Please copy exactly the lines from the top of the data through the line containing "b == Config.tail", and nothing else.

Data supplied START

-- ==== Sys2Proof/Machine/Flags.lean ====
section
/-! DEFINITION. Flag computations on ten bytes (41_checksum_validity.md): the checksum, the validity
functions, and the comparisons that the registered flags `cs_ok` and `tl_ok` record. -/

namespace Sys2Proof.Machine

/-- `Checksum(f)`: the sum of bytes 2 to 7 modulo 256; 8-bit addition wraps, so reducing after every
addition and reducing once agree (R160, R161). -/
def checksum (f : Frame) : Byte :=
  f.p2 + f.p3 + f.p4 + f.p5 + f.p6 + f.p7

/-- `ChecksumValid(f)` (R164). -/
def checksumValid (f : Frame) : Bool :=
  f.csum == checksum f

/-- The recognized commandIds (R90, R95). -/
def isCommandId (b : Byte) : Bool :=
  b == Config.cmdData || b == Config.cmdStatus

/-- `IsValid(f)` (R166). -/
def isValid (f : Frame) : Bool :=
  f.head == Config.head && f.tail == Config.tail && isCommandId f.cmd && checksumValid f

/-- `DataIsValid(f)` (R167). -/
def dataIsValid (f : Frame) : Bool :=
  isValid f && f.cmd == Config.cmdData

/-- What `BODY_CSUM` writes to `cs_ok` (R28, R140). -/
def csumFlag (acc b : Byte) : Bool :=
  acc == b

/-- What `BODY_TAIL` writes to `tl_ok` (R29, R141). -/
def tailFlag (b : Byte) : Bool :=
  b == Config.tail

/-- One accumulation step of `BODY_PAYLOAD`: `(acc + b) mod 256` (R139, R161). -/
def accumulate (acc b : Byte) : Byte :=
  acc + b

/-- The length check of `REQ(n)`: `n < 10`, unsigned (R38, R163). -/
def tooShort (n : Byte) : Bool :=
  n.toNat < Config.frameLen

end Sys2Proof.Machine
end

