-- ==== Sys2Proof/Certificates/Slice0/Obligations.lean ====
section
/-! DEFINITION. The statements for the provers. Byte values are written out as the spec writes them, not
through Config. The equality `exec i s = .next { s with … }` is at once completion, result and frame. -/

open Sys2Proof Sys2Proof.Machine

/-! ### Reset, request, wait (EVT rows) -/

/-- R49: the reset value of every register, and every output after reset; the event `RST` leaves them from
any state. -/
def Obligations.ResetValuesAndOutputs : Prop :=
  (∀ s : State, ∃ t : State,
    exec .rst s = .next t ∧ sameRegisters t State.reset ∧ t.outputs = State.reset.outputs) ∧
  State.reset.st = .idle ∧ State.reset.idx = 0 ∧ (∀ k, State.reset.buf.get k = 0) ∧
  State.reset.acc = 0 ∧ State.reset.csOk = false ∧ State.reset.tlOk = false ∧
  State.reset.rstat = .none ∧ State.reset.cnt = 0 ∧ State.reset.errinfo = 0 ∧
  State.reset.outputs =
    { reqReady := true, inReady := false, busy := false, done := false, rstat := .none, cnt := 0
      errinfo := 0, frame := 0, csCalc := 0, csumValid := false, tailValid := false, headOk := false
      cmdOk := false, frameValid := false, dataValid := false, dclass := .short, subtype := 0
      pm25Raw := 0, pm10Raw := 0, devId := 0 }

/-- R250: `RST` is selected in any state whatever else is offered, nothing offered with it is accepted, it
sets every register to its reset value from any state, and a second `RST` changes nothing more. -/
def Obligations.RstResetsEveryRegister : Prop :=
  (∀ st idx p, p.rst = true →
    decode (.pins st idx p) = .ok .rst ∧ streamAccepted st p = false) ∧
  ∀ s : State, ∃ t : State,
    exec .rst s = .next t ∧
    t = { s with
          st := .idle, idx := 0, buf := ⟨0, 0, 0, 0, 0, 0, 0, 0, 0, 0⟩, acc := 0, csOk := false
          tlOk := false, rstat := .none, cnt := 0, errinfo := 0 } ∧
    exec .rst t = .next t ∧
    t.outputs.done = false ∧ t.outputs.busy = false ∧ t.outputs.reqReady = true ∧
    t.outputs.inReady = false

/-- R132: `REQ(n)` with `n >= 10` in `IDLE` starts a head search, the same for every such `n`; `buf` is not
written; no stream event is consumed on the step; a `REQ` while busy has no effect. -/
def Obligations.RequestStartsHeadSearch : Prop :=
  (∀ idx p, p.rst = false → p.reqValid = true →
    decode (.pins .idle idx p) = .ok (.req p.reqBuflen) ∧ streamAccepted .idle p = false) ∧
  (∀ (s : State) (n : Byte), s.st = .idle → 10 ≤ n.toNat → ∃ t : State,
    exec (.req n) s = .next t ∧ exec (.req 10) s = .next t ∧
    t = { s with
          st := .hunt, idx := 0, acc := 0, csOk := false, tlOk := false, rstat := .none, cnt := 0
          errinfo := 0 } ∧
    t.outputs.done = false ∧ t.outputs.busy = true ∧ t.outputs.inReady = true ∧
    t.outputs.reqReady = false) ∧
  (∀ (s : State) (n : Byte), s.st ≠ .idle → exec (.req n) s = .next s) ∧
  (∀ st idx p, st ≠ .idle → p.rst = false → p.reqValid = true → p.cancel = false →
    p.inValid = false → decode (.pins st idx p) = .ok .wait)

Data supplied END

Completed exercise:
-- ==== Sys2Proof/Machine/Flags.lean ====
section
/-! DEFINITION. Flag computations on ten bytes (41_checksum_validity.md): the checksum, the validity
functions, and the comparisons that the registered flags `cs_ok` and `tl_ok` record. -/

namespace Sys2Proof.Machine

/-- `Checksum(f)`: the sum of bytes 2 to 7 modulo 256; 8-bit addition wraps, so reducing after every
addition and reducing once agree (R160, R161). -/
def checksum (f : Frame) : Byte :=
  f.p2 + f.p3 + f.p4 + f.p5 + f.p6 + f.p7

/-- `ChecksumValid(f)` (R164). -/
def checksumValid (f : Frame) : Bool :=
  f.csum == checksum f

/-- The recognized commandIds (R90, R95). -/
def isCommandId (b : Byte) : Bool :=
  b == Config.cmdData || b == Config.cmdStatus

/-- `IsValid(f)` (R166). -/
def isValid (f : Frame) : Bool :=
  f.head == Config.head && f.tail == Config.tail && isCommandId f.cmd && checksumValid f

/-- `DataIsValid(f)` (R167). -/
def dataIsValid (f : Frame) : Bool :=
  isValid f && f.cmd == Config.cmdData

/-- What `BODY_CSUM` writes to `cs_ok` (R28, R140). -/
def csumFlag (acc b : Byte) : Bool :=
  acc == b

/-- What `BODY_TAIL` writes to `tl_ok` (R29, R141). -/
def tailFlag (b : Byte) : Bool :=
  b == Config.tail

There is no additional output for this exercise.